For the Hermiston dataset, the extracted change maps and quantitative assessment are shown in Figure 6 and Table 5, respectively. Due to the absence of scattered variation pixels and the distinct visibility of all changed features, the OA values of all benchmarks surpassed 97%, or are over 99% for all supervised methods, though the SVM remains the worst supervised model due to the lack of spatial features. Here, our SSA-LHCD model emerges as the second-highest performer among all deep learning models, while the OA is only 0.11% lower than the top-performing ML-EDAN, and the KP is merely 0.0067 lower than the leading CBANet. This is attributed to the relatively homogeneous change type in this dataset, limiting the prominence of deep spectral feature extraction. The primary disparity lies in the detected edges of changed regions. CBANet, with its incorporation of deep spatial feature learning and small kernels, accurately identifies pixels along the edges of each change region through spatial feature extraction. In contrast, our SSA-LHCD model focuses solely on extracting spectral features by utilizing the 1 × 1 convolutional layer and residual block and does not explicitly learn deep spatial features like the CBANet. As a result, the OA and KP of our model on the Hermiston dataset are slightly lower than those of the CBANet and ML-EDAN.

4. Ablation Study

To comprehensively validate the effectiveness of our proposed SSA-LHCD model, we conducted a series of experiments covering computational hyperparameters, the effect of modular block, and different numbers of spectral or spatial–spectral feature-extraction kernels.

4.1. Hyperparameter Analysis

In Table 6, we compare the numbers of hyperparameters and floating-point operations (FLOPs) and the overall running time in minutes (m), including both training time and testing time, for all the DL-based models, including ours, on the River dataset. For those using multi-layer CNNs, such as the 2-D CNN, CSANet, and ML-EDAN, the numbers are much higher, i.e., over two magnitudes, than ours. The inclusion of the 1 × 1 convolutional kernel in the spectral feature module and the residual block contribute to the lightweight nature of our SSA-LHCD model, which also outperforms other benchmarking methods.
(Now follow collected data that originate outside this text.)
/-- The single-precision rows (spec/45_float.md). -/
def rowsSingle : List (Row 32) := [
  ⟨"flw", none, 0x0000707f, 0x00002007, [], fun w => .flw (rdOf w) (rs1Of w) (imm12Of w)⟩,
  ⟨"fsw", none, 0x0000707f, 0x00002027, [], fun w => .fsw (rs2Of w) (rs1Of w) (immS w)⟩,
  ⟨"fmadd.s", none, 0x0600007f, 0x00000043, [], fun w => .fmaddS (rdOf w) (rs1Of w) (rs2Of w) (rs3Of w) (rmOf w)⟩,
  ⟨"fmsub.s", none, 0x0600007f, 0x00000047, [], fun w => .fmsubS (rdOf w) (rs1Of w) (rs2Of w) (rs3Of w) (rmOf w)⟩,
  ⟨"fnmsub.s", none, 0x0600007f, 0x0000004b, [], fun w => .fnmsubS (rdOf w) (rs1Of w) (rs2Of w) (rs3Of w) (rmOf w)⟩,
  ⟨"fnmadd.s", none, 0x0600007f, 0x0000004f, [], fun w => .fnmaddS (rdOf w) (rs1Of w) (rs2Of w) (rs3Of w) (rmOf w)⟩,
  ⟨"fadd.s", none, 0xfe00007f, 0x00000053, [], fun w => .faddS (rdOf w) (rs1Of w) (rs2Of w) (rmOf w)⟩,
  ⟨"fsub.s", none, 0xfe00007f, 0x08000053, [], fun w => .fsubS (rdOf w) (rs1Of w) (rs2Of w) (rmOf w)⟩,
  ⟨"fmul.s", none, 0xfe00007f, 0x10000053, [], fun w => .fmulS (rdOf w) (rs1Of w) (rs2Of w) (rmOf w)⟩,
  ⟨"fdiv.s", none, 0xfe00007f, 0x18000053, [], fun w => .fdivS (rdOf w) (rs1Of w) (rs2Of w) (rmOf w)⟩,
  ⟨"fsqrt.s", none, 0xfff0007f, 0x58000053, [], fun w => .fsqrtS (rdOf w) (rs1Of w) (rmOf w)⟩,
  ⟨"fsgnj.s", none, 0xfe00707f, 0x20000053, [], fun w => .fsgnjS (rdOf w) (rs1Of w) (rs2Of w)⟩,
  ⟨"fsgnjn.s", none, 0xfe00707f, 0x20001053, [], fun w => .fsgnjnS (rdOf w) (rs1Of w) (rs2Of w)⟩,
  ⟨"fsgnjx.s", none, 0xfe00707f, 0x20002053, [], fun w => .fsgnjxS (rdOf w) (rs1Of w) (rs2Of w)⟩,
  ⟨"fmin.s", none, 0xfe00707f, 0x28000053, [], fun w => .fminS (rdOf w) (rs1Of w) (rs2Of w)⟩,
  ⟨"fmax.s", none, 0xfe00707f, 0x28001053, [], fun w => .fmaxS (rdOf w) (rs1Of w) (rs2Of w)⟩,
  ⟨"feq.s", none, 0xfe00707f, 0xa0002053, [], fun w => .feqS (rdOf w) (rs1Of w) (rs2Of w)⟩,
  ⟨"flt.s", none, 0xfe00707f, 0xa0001053, [], fun w => .fltS (rdOf w) (rs1Of w) (rs2Of w)⟩,
  ⟨"fle.s", none, 0xfe00707f, 0xa0000053, [], fun w => .fleS (rdOf w) (rs1Of w) (rs2Of w)⟩,
  ⟨"fclass.s", none, 0xfff0707f, 0xe0001053, [], fun w => .fclassS (rdOf w) (rs1Of w)⟩,
  ⟨"fcvt.w.s", none, 0xfff0007f, 0xc0000053, [], fun w => .fcvtWS (rdOf w) (rs1Of w) (rmOf w)⟩,
  ⟨"fcvt.s.w", none, 0xfff0007f, 0xd0000053, [], fun w => .fcvtSW (rdOf w) (rs1Of w) (rmOf w)⟩,
  ⟨"fcvt.wu.s", none, 0xfff0007f, 0xc0100053, [], fun w => .fcvtWuS (rdOf w) (rs1Of w) (rmOf w)⟩,
  ⟨"fcvt.s.wu", none, 0xfff0007f, 0xd0100053, [], fun w => .fcvtSWu (rdOf w) (rs1Of w) (rmOf w)⟩,
  ⟨"fcvt.l.s", some .rv64, 0xfff0007f, 0xc0200053, [], fun w => .fcvtLS (rdOf w) (rs1Of w) (rmOf w)⟩,
  ⟨"fcvt.s.l", some .rv64, 0xfff0007f, 0xd0200053, [], fun w => .fcvtSL (rdOf w) (rs1Of w) (rmOf w)⟩,
  ⟨"fcvt.lu.s", some .rv64, 0xfff0007f, 0xc0300053, [], fun w => .fcvtLuS (rdOf w) (rs1Of w) (rmOf w)⟩,
  ⟨"fcvt.s.lu", some .rv64, 0xfff0007f, 0xd0300053, [], fun w => .fcvtSLu (rdOf w) (rs1Of w) (rmOf w)⟩,
  ⟨"fmv.x.w", none, 0xfff0707f, 0xe0000053, [], fun w => .fmvXW (rdOf w) (rs1Of w)⟩,
  ⟨"fmv.w.x", none, 0xfff0707f, 0xf0000053, [], fun w => .fmvWX (rdOf w) (rs1Of w)⟩]

/-- The double-precision rows (spec/45_float.md). -/
def rowsDouble : List (Row 32) := [
  ⟨"fld", none, 0x0000707f, 0x00003007, [], fun w => .fld (rdOf w) (rs1Of w) (imm12Of w)⟩,
  ⟨"fsd", none, 0x0000707f, 0x00003027, [], fun w => .fsd (rs2Of w) (rs1Of w) (immS w)⟩,
  ⟨"fmadd.d", none, 0x0600007f, 0x02000043, [], fun w => .fmaddD (rdOf w) (rs1Of w) (rs2Of w) (rs3Of w) (rmOf w)⟩,
  ⟨"fmsub.d", none, 0x0600007f, 0x02000047, [], fun w => .fmsubD (rdOf w) (rs1Of w) (rs2Of w) (rs3Of w) (rmOf w)⟩,
  ⟨"fnmsub.d", none, 0x0600007f, 0x0200004b, [], fun w => .fnmsubD (rdOf w) (rs1Of w) (rs2Of w) (rs3Of w) (rmOf w)⟩,
  ⟨"fnmadd.d", none, 0x0600007f, 0x0200004f, [], fun w => .fnmaddD (rdOf w) (rs1Of w) (rs2Of w) (rs3Of w) (rmOf w)⟩,
  ⟨"fadd.d", none, 0xfe00007f, 0x02000053, [], fun w => .faddD (rdOf w) (rs1Of w) (rs2Of w) (rmOf w)⟩,
  ⟨"fsub.d", none, 0xfe00007f, 0x0a000053, [], fun w => .fsubD (rdOf w) (rs1Of w) (rs2Of w) (rmOf w)⟩,
  ⟨"fmul.d", none, 0xfe00007f, 0x12000053, [], fun w => .fmulD (rdOf w) (rs1Of w) (rs2Of w) (rmOf w)⟩,
  ⟨"fdiv.d", none, 0xfe00007f, 0x1a000053, [], fun w => .fdivD (rdOf w) (rs1Of w) (rs2Of w) (rmOf w)⟩,
  ⟨"fsqrt.d", none, 0xfff0007f, 0x5a000053, [], fun w => .fsqrtD (rdOf w) (rs1Of w) (rmOf w)⟩,
  ⟨"fsgnj.d", none, 0xfe00707f, 0x22000053, [], fun w => .fsgnjD (rdOf w) (rs1Of w) (rs2Of w)⟩,
  ⟨"fsgnjn.d", none, 0xfe00707f, 0x22001053, [], fun w => .fsgnjnD (rdOf w) (rs1Of w) (rs2Of w)⟩,
  ⟨"fsgnjx.d", none, 0xfe00707f, 0x22002053, [], fun w => .fsgnjxD (rdOf w) (rs1Of w) (rs2Of w)⟩,
  ⟨"fmin.d", none, 0xfe00707f, 0x2a000053, [], fun w => .fminD (rdOf w) (rs1Of w) (rs2Of w)⟩,
  ⟨"fmax.d", none, 0xfe00707f, 0x2a001053, [], fun w => .fmaxD (rdOf w) (rs1Of w) (rs2Of w)⟩,
  ⟨"feq.d", none, 0xfe00707f, 0xa2002053, [], fun w => .feqD (rdOf w) (rs1Of w) (rs2Of w)⟩,
  ⟨"flt.d", none, 0xfe00707f, 0xa2001053, [], fun w => .fltD (rdOf w) (rs1Of w) (rs2Of w)⟩,
  ⟨"fle.d", none, 0xfe00707f, 0xa2000053, [], fun w => .fleD (rdOf w) (rs1Of w) (rs2Of w)⟩,
  ⟨"fclass.d", none, 0xfff0707f, 0xe2001053, [], fun w => .fclassD (rdOf w) (rs1Of w)⟩,
  ⟨"fcvt.w.d", none, 0xfff0007f, 0xc2000053, [], fun w => .fcvtWD (rdOf w) (rs1Of w) (rmOf w)⟩,
  ⟨"fcvt.d.w", none, 0xfff0007f, 0xd2000053, [], fun w => .fcvtDW (rdOf w) (rs1Of w) (rmOf w)⟩,
  ⟨"fcvt.wu.d", none, 0xfff0007f, 0xc2100053, [], fun w => .fcvtWuD (rdOf w) (rs1Of w) (rmOf w)⟩,
  ⟨"fcvt.d.wu", none, 0xfff0007f, 0xd2100053, [], fun w => .fcvtDWu (rdOf w) (rs1Of w) (rmOf w)⟩,
  ⟨"fcvt.l.d", some .rv64, 0xfff0007f, 0xc2200053, [], fun w => .fcvtLD (rdOf w) (rs1Of w) (rmOf w)⟩,
  ⟨"fcvt.d.l", some .rv64, 0xfff0007f, 0xd2200053, [], fun w => .fcvtDL (rdOf w) (rs1Of w) (rmOf w)⟩,
  ⟨"fcvt.lu.d", some .rv64, 0xfff0007f, 0xc2300053, [], fun w => .fcvtLuD (rdOf w) (rs1Of w) (rmOf w)⟩,
  ⟨"fcvt.d.lu", some .rv64, 0xfff0007f, 0xd2300053, [], fun w => .fcvtDLu (rdOf w) (rs1Of w) (rmOf w)⟩,
  ⟨"fmv.x.d", some .rv64, 0xfff0707f, 0xe2000053, [], fun w => .fmvXD (rdOf w) (rs1Of w)⟩,
  ⟨"fmv.d.x", some .rv64, 0xfff0707f, 0xf2000053, [], fun w => .fmvDX (rdOf w) (rs1Of w)⟩]

/-- The half-precision rows (spec/46_float_half_bf16.md). -/
def rowsHalf : List (Row 32) := [
  ⟨"flh", none, 0x0000707f, 0x00001007, [], fun w => .flh (rdOf w) (rs1Of w) (imm12Of w)⟩,
  ⟨"fsh", none, 0x0000707f, 0x00001027, [], fun w => .fsh (rs2Of w) (rs1Of w) (immS w)⟩,
  ⟨"fmadd.h", none, 0x0600007f, 0x04000043, [], fun w => .fmaddH (rdOf w) (rs1Of w) (rs2Of w) (rs3Of w) (rmOf w)⟩,
  ⟨"fmsub.h", none, 0x0600007f, 0x04000047, [], fun w => .fmsubH (rdOf w) (rs1Of w) (rs2Of w) (rs3Of w) (rmOf w)⟩,
  ⟨"fnmsub.h", none, 0x0600007f, 0x0400004b, [], fun w => .fnmsubH (rdOf w) (rs1Of w) (rs2Of w) (rs3Of w) (rmOf w)⟩,
  ⟨"fnmadd.h", none, 0x0600007f, 0x0400004f, [], fun w => .fnmaddH (rdOf w) (rs1Of w) (rs2Of w) (rs3Of w) (rmOf w)⟩,
  ⟨"fadd.h", none, 0xfe00007f, 0x04000053, [], fun w => .faddH (rdOf w) (rs1Of w) (rs2Of w) (rmOf w)⟩,
  ⟨"fsub.h", none, 0xfe00007f, 0x0c000053, [], fun w => .fsubH (rdOf w) (rs1Of w) (rs2Of w) (rmOf w)⟩,
  ⟨"fmul.h", none, 0xfe00007f, 0x14000053, [], fun w => .fmulH (rdOf w) (rs1Of w) (rs2Of w) (rmOf w)⟩,
  ⟨"fdiv.h", none, 0xfe00007f, 0x1c000053, [], fun w => .fdivH (rdOf w) (rs1Of w) (rs2Of w) (rmOf w)⟩,
  ⟨"fsqrt.h", none, 0xfff0007f, 0x5c000053, [], fun w => .fsqrtH (rdOf w) (rs1Of w) (rmOf w)⟩,
  ⟨"fsgnj.h", none, 0xfe00707f, 0x24000053, [], fun w => .fsgnjH (rdOf w) (rs1Of w) (rs2Of w)⟩,
  ⟨"fsgnjn.h", none, 0xfe00707f, 0x24001053, [], fun w => .fsgnjnH (rdOf w) (rs1Of w) (rs2Of w)⟩,
  ⟨"fsgnjx.h", none, 0xfe00707f, 0x24002053, [], fun w => .fsgnjxH (rdOf w) (rs1Of w) (rs2Of w)⟩,
  ⟨"fmin.h", none, 0xfe00707f, 0x2c000053, [], fun w => .fminH (rdOf w) (rs1Of w) (rs2Of w)⟩,
  ⟨"fmax.h", none, 0xfe00707f, 0x2c001053, [], fun w => .fmaxH (rdOf w) (rs1Of w) (rs2Of w)⟩,
  ⟨"feq.h", none, 0xfe00707f, 0xa4002053, [], fun w => .feqH (rdOf w) (rs1Of w) (rs2Of w)⟩,
  ⟨"flt.h", none, 0xfe00707f, 0xa4001053, [], fun w => .fltH (rdOf w) (rs1Of w) (rs2Of w)⟩,
  ⟨"fle.h", none, 0xfe00707f, 0xa4000053, [], fun w => .fleH (rdOf w) (rs1Of w) (rs2Of w)⟩,
  ⟨"fclass.h", none, 0xfff0707f, 0xe4001053, [], fun w => .fclassH (rdOf w) (rs1Of w)⟩,
  ⟨"fcvt.w.h", none, 0xfff0007f, 0xc4000053, [], fun w => .fcvtWH (rdOf w) (rs1Of w) (rmOf w)⟩,
  ⟨"fcvt.h.w", none, 0xfff0007f, 0xd4000053, [], fun w => .fcvtHW (rdOf w) (rs1Of w) (rmOf w)⟩,
  ⟨"fcvt.wu.h", none, 0xfff0007f, 0xc4100053, [], fun w => .fcvtWuH (rdOf w) (rs1Of w) (rmOf w)⟩,
  ⟨"fcvt.h.wu", none, 0xfff0007f, 0xd4100053, [], fun w => .fcvtHWu (rdOf w) (rs1Of w) (rmOf w)⟩,
  ⟨"fcvt.l.h", some .rv64, 0xfff0007f, 0xc4200053, [], fun w => .fcvtLH (rdOf w) (rs1Of w) (rmOf w)⟩,
  ⟨"fcvt.h.l", some .rv64, 0xfff0007f, 0xd4200053, [], fun w => .fcvtHL (rdOf w) (rs1Of w) (rmOf w)⟩,
  ⟨"fcvt.lu.h", some .rv64, 0xfff0007f, 0xc4300053, [], fun w => .fcvtLuH (rdOf w) (rs1Of w) (rmOf w)⟩,
  ⟨"fcvt.h.lu", some .rv64, 0xfff0007f, 0xd4300053, [], fun w => .fcvtHLu (rdOf w) (rs1Of w) (rmOf w)⟩,
  ⟨"fmv.x.h", none, 0xfff0707f, 0xe4000053, [], fun w => .fmvXH (rdOf w) (rs1Of w)⟩,
  ⟨"fmv.h.x", none, 0xfff0707f, 0xf4000053, [], fun w => .fmvHX (rdOf w) (rs1Of w)⟩]

/-- The packed add and subtract rows (spec/47_packed_simd.md). -/
def rowsPackedAddSub : List (Row 32) := [
  ⟨"add16", none, 0xfe00707f, 0x40000077, [], fun w => .add16 (rdOf w) (rs1Of w) (rs2Of w)⟩,
  ⟨"radd16", none, 0xfe00707f, 0x00000077, [], fun w => .radd16 (rdOf w) (rs1Of w) (rs2Of w)⟩,
  ⟨"uradd16", none, 0xfe00707f, 0x20000077, [], fun w => .uradd16 (rdOf w) (rs1Of w) (rs2Of w)⟩,
  ⟨"kadd16", none, 0xfe00707f, 0x10000077, [], fun w => .kadd16 (rdOf w) (rs1Of w) (rs2Of w)⟩,
  ⟨"ukadd16", none, 0xfe00707f, 0x30000077, [], fun w => .ukadd16 (rdOf w) (rs1Of w) (rs2Of w)⟩,
  ⟨"sub16", none, 0xfe00707f, 0x42000077, [], fun w => .sub16 (rdOf w) (rs1Of w) (rs2Of w)⟩,
  ⟨"rsub16", none, 0xfe00707f, 0x02000077, [], fun w => .rsub16 (rdOf w) (rs1Of w) (rs2Of w)⟩,
  ⟨"ursub16", none, 0xfe00707f, 0x22000077, [], fun w => .ursub16 (rdOf w) (rs1Of w) (rs2Of w)⟩,
  ⟨"ksub16", none, 0xfe00707f, 0x12000077, [], fun w => .ksub16 (rdOf w) (rs1Of w) (rs2Of w)⟩,
  ⟨"uksub16", none, 0xfe00707f, 0x32000077, [], fun w => .uksub16 (rdOf w) (rs1Of w) (rs2Of w)⟩,
  ⟨"add8", none, 0xfe00707f, 0x48000077, [], fun w => .add8 (rdOf w) (rs1Of w) (rs2Of w)⟩,
  ⟨"radd8", none, 0xfe00707f, 0x08000077, [], fun w => .radd8 (rdOf w) (rs1Of w) (rs2Of w)⟩,
  ⟨"uradd8", none, 0xfe00707f, 0x28000077, [], fun w => .uradd8 (rdOf w) (rs1Of w) (rs2Of w)⟩,
  ⟨"kadd8", none, 0xfe00707f, 0x18000077, [], fun w => .kadd8 (rdOf w) (rs1Of w) (rs2Of w)⟩,
  ⟨"ukadd8", none, 0xfe00707f, 0x38000077, [], fun w => .ukadd8 (rdOf w) (rs1Of w) (rs2Of w)⟩,
  ⟨"sub8", none, 0xfe00707f, 0x4a000077, [], fun w => .sub8 (rdOf w) (rs1Of w) (rs2Of w)⟩,
  ⟨"rsub8", none, 0xfe00707f, 0x0a000077, [], fun w => .rsub8 (rdOf w) (rs1Of w) (rs2Of w)⟩,
  ⟨"ursub8", none, 0xfe00707f, 0x2a000077, [], fun w => .ursub8 (rdOf w) (rs1Of w) (rs2Of w)⟩,
  ⟨"ksub8", none, 0xfe00707f, 0x1a000077, [], fun w => .ksub8 (rdOf w) (rs1Of w) (rs2Of w)⟩,
  ⟨"uksub8", none, 0xfe00707f, 0x3a000077, [], fun w => .uksub8 (rdOf w) (rs1Of w) (rs2Of w)⟩,
  ⟨"cras16", none, 0xfe00707f, 0x44000077, [], fun w => .cras16 (rdOf w) (rs1Of w) (rs2Of w)⟩,
  ⟨"rcras16", none, 0xfe00707f, 0x04000077, [], fun w => .rcras16 (rdOf w) (rs1Of w) (rs2Of w)⟩,
  ⟨"urcras16", none, 0xfe00707f, 0x24000077, [], fun w => .urcras16 (rdOf w) (rs1Of w) (rs2Of w)⟩,
  ⟨"kcras16", none, 0xfe00707f, 0x14000077, [], fun w => .kcras16 (rdOf w) (rs1Of w) (rs2Of w)⟩,
  ⟨"ukcras16", none, 0xfe00707f, 0x34000077, [], fun w => .ukcras16 (rdOf w) (rs1Of w) (rs2Of w)⟩,
  ⟨"crsa16", none, 0xfe00707f, 0x46000077, [], fun w => .crsa16 (rdOf w) (rs1Of w) (rs2Of w)⟩,
  ⟨"rcrsa16", none, 0xfe00707f, 0x06000077, [], fun w => .rcrsa16 (rdOf w) (rs1Of w) (rs2Of w)⟩,
  ⟨"urcrsa16", none, 0xfe00707f, 0x26000077, [], fun w => .urcrsa16 (rdOf w) (rs1Of w) (rs2Of w)⟩,
  ⟨"kcrsa16", none, 0xfe00707f, 0x16000077, [], fun w => .kcrsa16 (rdOf w) (rs1Of w) (rs2Of w)⟩,
  ⟨"ukcrsa16", none, 0xfe00707f, 0x36000077, [], fun w => .ukcrsa16 (rdOf w) (rs1Of w) (rs2Of w)⟩]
4.2. Effect of Modular Blocks and Patch Size

In this section, we conducted three sets of experiments: (i) SSA-LHCD without SSA pre-processing, (ii) SSA-LHCD without the residual block, and (iii) SSA-LHCD with both module blocks with different patch sizes on all three datasets. We tested five patch sizes of {3 × 3, 5 × 5, 7 × 7, 9 × 9, and 11 × 11}, and the results are presented in Figure 7a–c, where the training ratio is set as 20%. First, the performance of the SSA-LHCD model degrades when either the SSA or the residual block is absent, showing their unique value to the proposed model. Second, with the increasing patch size, the KP values on the Hermiston dataset increase and reach 0.9697 at the patch size of 11 × 11. However, the varying trends of the KP on the River and Yancheng datasets are different, which show an initial increase followed by a decrease when the patch size exceeds 5 × 5. The observed phenomenon can be attributed to the abundance of sparsely distributed change or non-change pixels in the River and Yancheng datasets, whilst the Hermiston dataset only contains large, regular regions. Smaller patch sizes are better suited for extracting these scattered pixels effectively, and when using a large patch size, may lead to false alarms. However, in the case of the Hermiston dataset with distinct spectral features, the designed deep spectral feature module loses its advantage. Conversely, larger patch sizes encompass more spatial edge information, leading to improved edge detection accuracy for small changed areas. For balancing the detection accuracy and computational efficiency, we chose a patch size of 5 × 5 for our SSA-LHCD model.

4.3. Number of Spectral Feature-Extraction Kernels

To determine the optimal number of kernels in the spectral feature-extraction module, five different settings of 16, 32, 64, 128, and 256 were tested. As shown in Figure 7d, the varying trends of the KP on the three datasets appear similar to those from increasing the patch size. When the kernel number of the spectral feature-extraction module is set to 64, the highest KP values can be achieved on the River and Yancheng datasets. It is worth noting that, when the kernel number is set to 128, the average KP value on the Hermiston dataset is 0.9735, which is very close to the KP value of the CBANet. However, for the overall performance of the proposed network, we decided to set the kernel number of the spectral feature-extraction module to 64 for all datasets.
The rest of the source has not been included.